Nor did it include dead bird feasts with side dishes that were never seen at any other time of year (oyster casserole?), the pomp and ceremony at church (culminating in a candle light Christmas Eve service) or the choice schwag from Santa.

It wasn’t until I went off to college, and later found work in cities far away that Christmas became a holiday I truly looked forward to. My friends, too, were scattered from coast to coast, and one year we got together an evening after Christmas and before New Year’s in the basement of the house I grew up in. It was a low-key affair with lots stories—some old, some new—and an abundance of laughter.

We got together again the next year and the next, and then mom and dad divorced, but dad got the house so the Christmas gatherings continued. Kurt Vonnegut would have called my dad a grandmaster Bokononist whose events were a karass waiting to happen. Forget six degrees of separation, my dad, Rufus, averaged three from most folks. You could easily find a connection to him with only one or two other people if you lived or worked within 500 miles of Independence, Missouri.

His unlikely connections, endless stories and ribald sense of humor endeared him to my friends.
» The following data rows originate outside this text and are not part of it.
/-- An access to one SRAM line at address `l` (a multiple of 16) under R284 to R287: answers the line read, or none for a
bus error. -/
def State.sramLine (s : State) (d : Domain) (l : Nat) (op : MemOp) : Option Line × State :=
  let t := s.sramTag l
  let stored : TagLine := ⟨BitVec.ofNat 128 (s.memNat l 16), sramOwner d, t.flips, t.poison⟩
  let data := lineData stored
  let (page, corrs, poisons, badAt) := sramPage d
  let check := checkLine (sramOwner d) none stored
  let fixed (u : State) : State :=
    (((u.setBytes l (toBytes 16 data.toNat)).setSramTag l ⟨0, false⟩).incSat corrs).logE page 0x0405 l
  match op with
  | .read =>
    match check with
    | .good => (some data, s)
    | .corrected => (some data, fixed s)
    | .bad => (none, s)
  | .write mask new =>
    if mask = 0xFFFF then (some new, (s.setBytes l (toBytes 16 new.toNat)).setSramTag l ⟨0, false⟩)
    else match check with
      | .good => (some new, (s.setBytes l (toBytes 16 (mergeBytes mask data new).toNat)).setSramTag l ⟨0, false⟩)
      | .corrected => (some new, (fixed s).setBytes l (toBytes 16 (mergeBytes mask data new).toNat))
      | .bad => (none, (((s.setSramTag l { t with poison := true }).incSat poisons).put badAt l).logE page 0x0406 l)

/-- The last access answered data. -/
def State.busOk (s : State) (v : Nat) : State := { s with bus := ⟨false, v⟩ }

/-- The last access ended in a bus error. -/
def State.busErr (s : State) : State := { s with bus := ⟨true, 0⟩ }

/-! ### The commands -/

/-- SRAM_LINE_CLEAR (R287): the owning domain clears a line of its SRAM through SYS.SRAMCLR or LDG.SRAMCLR. -/
def State.sramClear (s : State) (d : Domain) (a : Nat) : State :=
  let l := a / 16 * 16
  if sramOf l = some d then (s.setBytes l (List.replicate 16 0)).setSramTag l ⟨0, false⟩ else s

def execSramLineClear (who : Initiator) (a : Word) (s : State) : Host.Outcome State Fault Refusal :=
  .next (s.sramClear (domainOf who) a.toNat)

/-- LEDGER_READ_REQUEST (R284): a write of LDG.LRD_IDX reads the line into LRD_DATA; 0 on TAGFAIL. -/
def execLedgerReadRequest (line : BitVec 18) (upset : BitVec 160) (s : State) : Host.Outcome State Fault Refusal :=
  let i := line.toNat
  let s0 := (s.put F.LDG_LRD_IDX_LINE i).upsetLine i upset
  let r := s0.readLine i
  let s1 := (((r.2.put F.LDG_LRD_ST_DONE 1).put F.LDG_LRD_ST_TAGFAIL (b2n (r.1 == .bad))).put F.LDG_LRD_ST_CORR (b2n (r.1 == .corrected))).put
    F.LDG_LRD_ST_POISON (b2n (s0.line i).poison)
  .next (s1.putW F.LDG_LRD_DATA (if r.1 = .bad then 0 else s0.lineNat i))

/-- APP_LEDGER_READ (R325): a write of SYS.LQ_RIDX reads the line into LQ_RDATA. -/
def execAppLedgerRead (line : BitVec 18) (upset : BitVec 160) (s : State) : Host.Outcome State Fault Refusal :=
  let i := line.toNat
  let s0 := (s.put F.SYS_LQ_RIDX_LINE i).upsetLine i upset
  let r := s0.readLine i
  let s1 := (((r.2.put F.SYS_LQ_RST_DONE 1).put F.SYS_LQ_RST_TAGFAIL (b2n (r.1 == .bad))).put F.SYS_LQ_RST_CORR (b2n (r.1 == .corrected))).put
    F.SYS_LQ_RST_POISON (b2n (s0.line i).poison)
  .next (s1.putW F.SYS_LQ_RDATA (if r.1 = .bad then 0 else s0.lineNat i))

/-- Queue a legal line write with the index and mask as they stand (R285, Table 8-13). -/
def State.queueLegal (s : State) (data : Nat) : State :=
  (({ s with commit := { s.commit with legalQ := s.commit.legalQ ++
      [⟨s.get F.LDG_LW_IDX_LINE, BitVec.ofNat 16 (s.get F.LDG_LW_MASK_MASK), BitVec.ofNat 128 data⟩] } } : State).noteQueues)

/-- Queue an application line write, or refuse it with RESULT 2 and event 0x040A (R325). -/
def State.queueApp (s : State) (data : Nat) : State :=
  let i := s.get F.SYS_LQ_IDX_LINE
  if ledgerLegal i ∨ s.commit.appQ.length ≥ 16 ∨ s.boot.pfail then
    ((s.put F.SYS_LQ_ST_RESULT 2).irq Page.LDG 6).logE Page.LDG 0x040A i
  else
    (({ s with commit := { s.commit with appQ := s.commit.appQ ++
      [⟨i, BitVec.ofNat 16 (s.get F.SYS_LQ_MASK_MASK), BitVec.ofNat 128 data⟩] } } : State).noteQueues)

/-- COMMIT_ENGINE_LINE_WRITE (R292). -/
def execCommitEngineLineWrite (upset : BitVec 160) (s : State) : Host.Outcome State Fault Refusal :=
  .next (if s.commitRuns then s.commitLine upset else s)

/-- Does a write wait that the commit engine may take now? -/
def State.writesWait (s : State) : Bool :=
  s.commitRuns && !(s.commit.legalQ.isEmpty && s.commit.appQ.isEmpty && s.log.counted.isEmpty && s.log.ring.isEmpty)

/-- SCRUB_READ (R294): while SCRUB is set and no write waits, the next line is read in index order and handled under R284. -/
def execScrubRead (upset : BitVec 160) (s : State) : Host.Outcome State Fault Refusal :=
  if s.on F.LDG_CTL_SCRUB && !s.writesWait && !s.boot.pfail then
    let i := s.get F.LDG_SCRUBPOS_LINE
    let r := (s.upsetLine i upset).readLine i
    .next (r.2.put F.LDG_SCRUBPOS_LINE (i + 1))
  else .next s

/-- MIRROR_REQUEST (R297): LDG.CMD.MIRROR requests a mirror commit. -/
def execMirrorRequest (s : State) : Host.Outcome State Fault Refusal :=
  .next { s with commit := { s.commit with mirrorReq := true } }

/-- Is a mirror commit due (R297): MIRPER after the last one, or requested; and never within 250 ms of it? -/
def State.mirrorDue (s : State) : Bool :=
  let since := s.angle.now - s.commit.lastMirror
  decide (250 * tickMs ≤ since) && (s.commit.mirrorReq || decide (s.get F.LDG_MIRPER_MS * tickMs ≤ since))

/-- MIRROR_COMMIT (R297): at the close at which it is due, a mirror slot is committed. -/
def execMirrorCommit (s : State) : Host.Outcome State Fault Refusal :=
  .next (if s.commitRuns && s.mirrorDue then s.commitMirror (s.getW F.MET_LASTCYC) s.utc false false else s)

/-- CONFIG_COPY (R300): at the first close at least 1 s after the last change, a configuration copy is written into the older copy. -/
def execConfigCopy (s : State) : Host.Outcome State Fault Refusal :=
  .next (if s.commitRuns && s.commit.configDirty && decide (s.commit.configAt + 1000 * tickMs ≤ s.angle.now) then s.commitConfig else s)

/-- EVENT_RECORD_COMMIT (R303). -/
def execEventRecordCommit (s : State) : Host.Outcome State Fault Refusal :=
  .next (if s.commitRuns then s.commitEvent else s)

end Sys2Proof.Machine
end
So much so, that as the Christmas gatherings continued, the stories traded were increasingly told by my dad about my friends and vice versa.
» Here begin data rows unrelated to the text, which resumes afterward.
/-- The headroom H of phase `p` (R542). -/
def State.headroom (s : State) (p : Nat) : Int := s.siteRoom p - s.sumK p

/-! ### Targets (R543, R544) -/

/-- A member in the computation of targets. -/
structure Cand where
  addr : Nat
  cls : Nat
  mask : Nat
  d : Nat
  running : Bool
  since : Nat
  defer : Nat
  t : Nat := 0
  reason : Nat := 0
deriving DecidableEq, Repr

/-- Does amount `n` fit on every phase of a mask? -/
def fits (avail : List Int) (mask n : Nat) : Bool := (phases mask).all fun p => decide ((n : Int) ≤ avail.getD p 0)

/-- Take amount `n` on every phase of a mask. -/
def takeOn (avail : List Int) (mask n : Nat) : List Int :=
  (phases mask).foldl (fun (a : List Int) p => a.set p (a.getD p 0 - (n : Int))) avail

/-- Raise the target of one address by `n`. -/
def raise (l : List Cand) (addr n : Nat) : List Cand := l.map fun c => if c.addr = addr then { c with t := c.t + n } else c

/-- Insert in the order of `lt`. -/
def insertBy (lt : Cand → Cand → Bool) (c : Cand) : List Cand → List Cand
  | [] => [c]
  | b :: l => if lt c b then c :: b :: l else b :: insertBy lt c l

/-- Sort in the order of `lt`, stable. -/
def sortBy (lt : Cand → Cand → Bool) (l : List Cand) : List Cand := l.foldr (insertBy lt) []

/-- Class, then seniority, then address. -/
def byRank (a b : Cand) : Bool :=
  decide (a.cls < b.cls ∨ (a.cls = b.cls ∧ (a.since < b.since ∨ (a.since = b.since ∧ a.addr ≤ b.addr))))

/-- Deferral order, then address. -/
def byDeferral (a b : Cand) : Bool := decide (a.defer < b.defer ∨ (a.defer = b.defer ∧ a.addr ≤ b.addr))

/-- State of a fill: the members, the capacity left, the addresses still in the fill, and for each address that left it
short the exhausted phase. -/
structure Fill where
  l : List Cand
  avail : List Int
  u : List Nat
  left_ : List (Nat × Nat) := []
deriving DecidableEq, Repr

def maskOf (l : List Cand) (addr : Nat) : Nat := ((l.find? fun c => c.addr == addr).map (·.mask)).getD 0

/-- Remove from the fill every member that has reached its demand. -/
def Fill.trim (f : Fill) : Fill :=
  { f with u := f.u.filter fun a => f.l.any fun c => c.addr == a && decide (c.t < c.d) }

/-- One turn of the loop of R544. -/
def Fill.turn (f : Fill) : Fill :=
  let need := (List.range 3).map fun p => (f.u.filter fun a => bit (maskOf f.l a) p).length
  let short := (List.range 3).filter fun p => decide (f.avail.getD p 0 < (need.getD p 0 : Int))
  if short = [] then
    (f.u.foldl (fun (g : Fill) a => { g with l := raise g.l a 1, avail := takeOn g.avail (maskOf g.l a) 1 }) f).trim
  else
    (short.foldl (fun (g : Fill) p =>
      let on := g.u.filter fun a => bit (maskOf g.l a) p
      let h := on.foldl (fun (h : Fill) a =>
        if fits h.avail (maskOf h.l a) 1 then { h with l := raise h.l a 1, avail := takeOn h.avail (maskOf h.l a) 1 } else h) g
      { h with u := h.u.filter (fun a => !on.contains a), left_ := h.left_ ++ on.map fun a => (a, p) }) f).trim

/-- The loop until the fill is empty; every turn shrinks it or raises each of its members. -/
def Fill.run (f : Fill) : Nat → Fill
  | 0 => f
  | n + 1 => if f.u = [] then f else f.turn.run n

/-- fill(c) of R544, with the reasons of the members that leave it short of their demand. -/
def fillClass (l : List Cand) (avail : List Int) (c mn : Nat) : List Cand × List Int :=
  let u := (l.filter fun m => m.cls == c && decide (mn ≤ m.t ∧ m.t < m.d)).map (·.addr)
  let f := (Fill.run { l := l, avail := avail, u := u } 16500)
  let raised (a : Nat) : Bool := l.any fun m => m.addr == a && f.l.any fun n => n.addr == a && decide (m.t < n.t)
  let l2 := f.l.map fun m =>
    match f.left_.find? fun e => e.1 == m.addr with
    | some (_, p) => if m.t < m.d then
        { m with reason := if f.l.any (fun o => o.addr != m.addr && o.cls == c && bit o.mask p && raised o.addr) then 2 else 1 } else m
    | none => m
  (l2, f.avail)

/-- Step 1 of R543 for one running member. -/
def reserveStep (mn : Nat) (a : List Cand × List Int) (m : Cand) : List Cand × List Int :=
  if fits a.2 m.mask mn then (raise a.1 m.addr mn, takeOn a.2 m.mask mn)
  else (a.1.map (fun c => if c.addr = m.addr then { c with reason := 5 } else c), a.2)

/-- Admission of a member that is not running (step 2). -/
def enterStep (mn : Nat) (a : List Cand × List Int) (m : Cand) : List Cand × List Int :=
  if fits a.2 m.mask mn then (raise a.1 m.addr mn, takeOn a.2 m.mask mn)
  else (a.1.map (fun c => if c.addr = m.addr then { c with reason := 1 } else c), a.2)

/-- The targets of R543. -/
def targets (l : List Cand) (avail : List Int) (mn : Nat) : List Cand :=
  let s1 := (sortBy byRank (l.filter (·.running))).foldl (reserveStep mn) (l, avail)
  ((List.range 7).foldl (fun (a : List Cand × List Int) i =>
    let c := i + 1
    let b := (sortBy byDeferral (l.filter fun m => m.cls == c && !m.running)).foldl (enterStep mn) a
    fillClass b.1 b.2 c mn) s1).1

/-! ### Grants (R545 to R548) -/

/-- G and its REASON from the target `t`, its reason, the last answered grant `a` and the smallest headroom `h`. -/
def grantOf (t reason a mn ramp : Nat) (h : Int) : Nat × Nat :=
  if t ≤ a then (t, reason)
  else
    let r := if a = 0 then max mn ramp else a + ramp
    let hd := a + h.toNat
    let g0 := min t (min r hd)
    let g := if a = 0 ∧ g0 < mn then 0 else g0
    (g, if g < t then (if hd ≤ r then 4 else 3) else reason)

/-- Refusal (R547) of an admitted address: its reason. -/
def State.refusal (s : State) (k : Nat) : Option Nat :=
  let i := k - 1
  let m := s.amem k
  let d := s.get (F.PWA_MEM_DEMAND.i i)
  let ph := s.get (F.PWA_MEM_PHMASK.i i)
  let dm := s.get F.PWA_ALLOCCFG_DEFERMAX
  if d = 0 then none
  else if m.refused.isSome then m.refused
  else if s.get (F.PWA_MEM_CLASS.i i) = 0 then some 8
  else if ph = 0 ∨ (phases ph).any (fun p => s.get (F.PWA_LIM_LIM.i p) == 0) then some 7
  else if dm ≠ 0 ∧ s.get (F.PWA_MEM_DEFERS.i i) > dm * 32 then some 6
  else none

/-- Take the refusals of an allocation, with event 0x0A13 at each new one. -/
def State.refuseAll (s : State) : State :=
  (List.range 32).foldl (fun (t : State) i =>
    let k := i + 1
    if t.memAdmitted k then
      let r := t.refusal k
      let m := t.amem k
      let u := t.setAmem k { m with refused := r }
      if r.isSome ∧ m.refused = none then u.logE Page.PWA 0x0A13 (args [k, r.getD 0]) else u
    else t) s

/-- The members that demand and are not refused. -/
def State.candidates (s : State) (r : Nat) : List Cand :=
  (List.range 32).filterMap fun i =>
    let k := i + 1
    let m := s.amem k
    let d := s.get (F.PWA_MEM_DEMAND.i i)
    if s.memAdmitted k ∧ d ≠ 0 ∧ m.refused = none then
      some { addr := k, cls := s.get (F.PWA_MEM_CLASS.i i), mask := s.get (F.PWA_MEM_PHMASK.i i), d := max d (s.get F.PWA_ALLOCCFG_MIN),
             running := m.running, since := if m.running then m.since else r, defer := m.deferSince.getD r }
    else none

/-- Record G, OUTCOME and REASON of address `k` (R546, R548). -/
def State.recordGrant (s : State) (r k g oc re t : Nat) : State :=
  let i := k - 1
  let m := s.amem k
  let run := decide (t ≥ s.get F.PWA_ALLOCCFG_MIN) && decide (t > 0)
  let m' := { m with g := g, k := max m.k g, grants := (g, r + 2, false) :: m.grants, running := run,
                     since := if run then (if m.running then m.since else r) else m.since,
                     deferSince := if oc = 2 then some (m.deferSince.getD r) else m.deferSince }
  let changed := oc != s.get (F.PWA_MEM_OUTCOME.i i) || re != s.get (F.PWA_MEM_REASON.i i)
  let s1 := ((s.setAmem k m').put (F.PWA_MEM_OUTCOME.i i) oc).put (F.PWA_MEM_REASON.i i) re
  let s2 := s1.put (F.PWA_MEM_DEFERS.i i) (if oc = 2 then sat 16 (s.get (F.PWA_MEM_DEFERS.i i) + 1) else 0)
  s2.when changed fun t => (t.irq Page.PWA 3).logE Page.PWA 0x0A10 (args [k, oc, re, g])

/-- The grant of one member (R545). -/
def State.grantMember (s : State) (r : Nat) (c : Cand) : State :=
  let h := ((phases c.mask).map s.headroom).foldl min (2 ^ 20 : Int)
  let (g, re) := grantOf c.t c.reason (s.amem c.addr).a (s.get F.PWA_ALLOCCFG_MIN) (s.get F.PWA_ALLOCCFG_RAMP) h
  if g = c.d then s.recordGrant r c.addr g 0 0 c.t
  else if g > 0 then s.recordGrant r c.addr g 1 re c.t
  else s.recordGrant r c.addr 0 2 re c.t

/-- Event 0x0A15 for a phase whose roster fallbacks exceed LIM - RESV (R549). -/
def State.checkRoster (s : State) (p : Nat) : State :=
  let sum := ((List.range 32).map fun i => if bit (s.rosterMask (i + 1)) p then s.rosterFb (i + 1) else 0).sum
  let room := s.siteRoom p
  if (sum : Int) > room ∧ !bit s.alloc.rosterLogged p then
    ({ s with alloc := { s.alloc with rosterLogged := s.alloc.rosterLogged + 2 ^ p } } : State).logE Page.PWA 0x0A15
      (args [p, ((sum : Int) - room).toNat])
  else s

/-- A change of the master configuration lets event 0x0A15 arise again (R549). -/
def State.rosterChanged (s : State) : State := { s with alloc := { s.alloc with rosterLogged := 0 } }

/-- ALLOCATION (R540 to R549, R553): the allocation at the end of round `r`. -/
def State.allocate (s : State) (r : Nat) : State :=
  let s1 := ((s.ownValues (s.get F.CLU_CFG_ADDR)).settleAll r).refuseAll
  let mn := s.get F.PWA_ALLOCCFG_MIN
  let avail := (List.range 3).map fun p =>
    s1.siteRoom p - (((List.range 32).map fun i =>
      if !s1.memAdmitted (i + 1) && bit (s1.amem (i + 1)).mask p then (s1.amem (i + 1)).k else 0).sum : Nat)
  let cs := targets (s1.candidates r) avail mn
  let s2 := (sortBy byRank cs).foldl (fun (t : State) c => t.grantMember r c) s1
  let s3 := (List.range 32).foldl (fun (t : State) i =>
    let k := i + 1
    if t.memAdmitted k && !(cs.any fun c => c.addr == k) then
      match (t.amem k).refused with
      | some re => t.recordGrant r k 0 3 re 0
      | none => t.recordGrant r k 0 0 0 0
    else t) s2
  let s4 := (List.range 32).foldl (fun (t : State) i => t.noteAmem (i + 1)) s3
  let s5 := (List.range 3).foldl (fun (t : State) p =>
    ((t.put (F.PWA_PHSUM_SUMK.i p) (min 65535 (t.sumK p))).put (F.PWA_PHSUM_H.i p) (ofSigned 16 (t.headroom p))).checkRoster p) s4
  let s6 := match (List.range 3).find? fun p => decide (s1.headroom p < 0) with
    | some p => (s5.irq Page.PWA 5).logE Page.PWA 0x0A11 (args [p, ofSigned 64 (s1.headroom p)])
    | none => s5
  (s6.put F.PWA_ROUND_N r).irq Page.PWA 2

/-- This module begins or ends computing allocations (R529, R551). -/
def State.noteAllocMaster (s : State) (on : Bool) : State :=
  let s1 := (s.put F.PWA_STAT_MASTER (b2n on)).resetRange 0x40041200 0x40041400
  { s1 with alloc := { s1.alloc with mem := List.replicate 32 {} } }

end Sys2Proof.Machine
end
A perennial favorite of the gang—first told in tag-team fashion by my brother and his friend—became an instant classic thanks to its brutal hilarity. I won’t repeat it here, but suffice it to say that it involved my youngest brother, David (college age at the time); his good friend, Brendan who was crashing in our basement at the time; my dad; my dad’s best friend, Bob; Bob’s daughter; Clem the plumber; a sump pump; and some condoms.

Over the years, that story was, at one time or another, told by each of the players involved (sans the daughter and the plumber)—and there were years when two or three were on hand. With each telling, the story got funnier.

These annual Christmas parties became reunions. They weren’t big affairs, but the stories and laughter grew epically. And what I have come to cherish most about those parties were the stories my dad told and those told about him.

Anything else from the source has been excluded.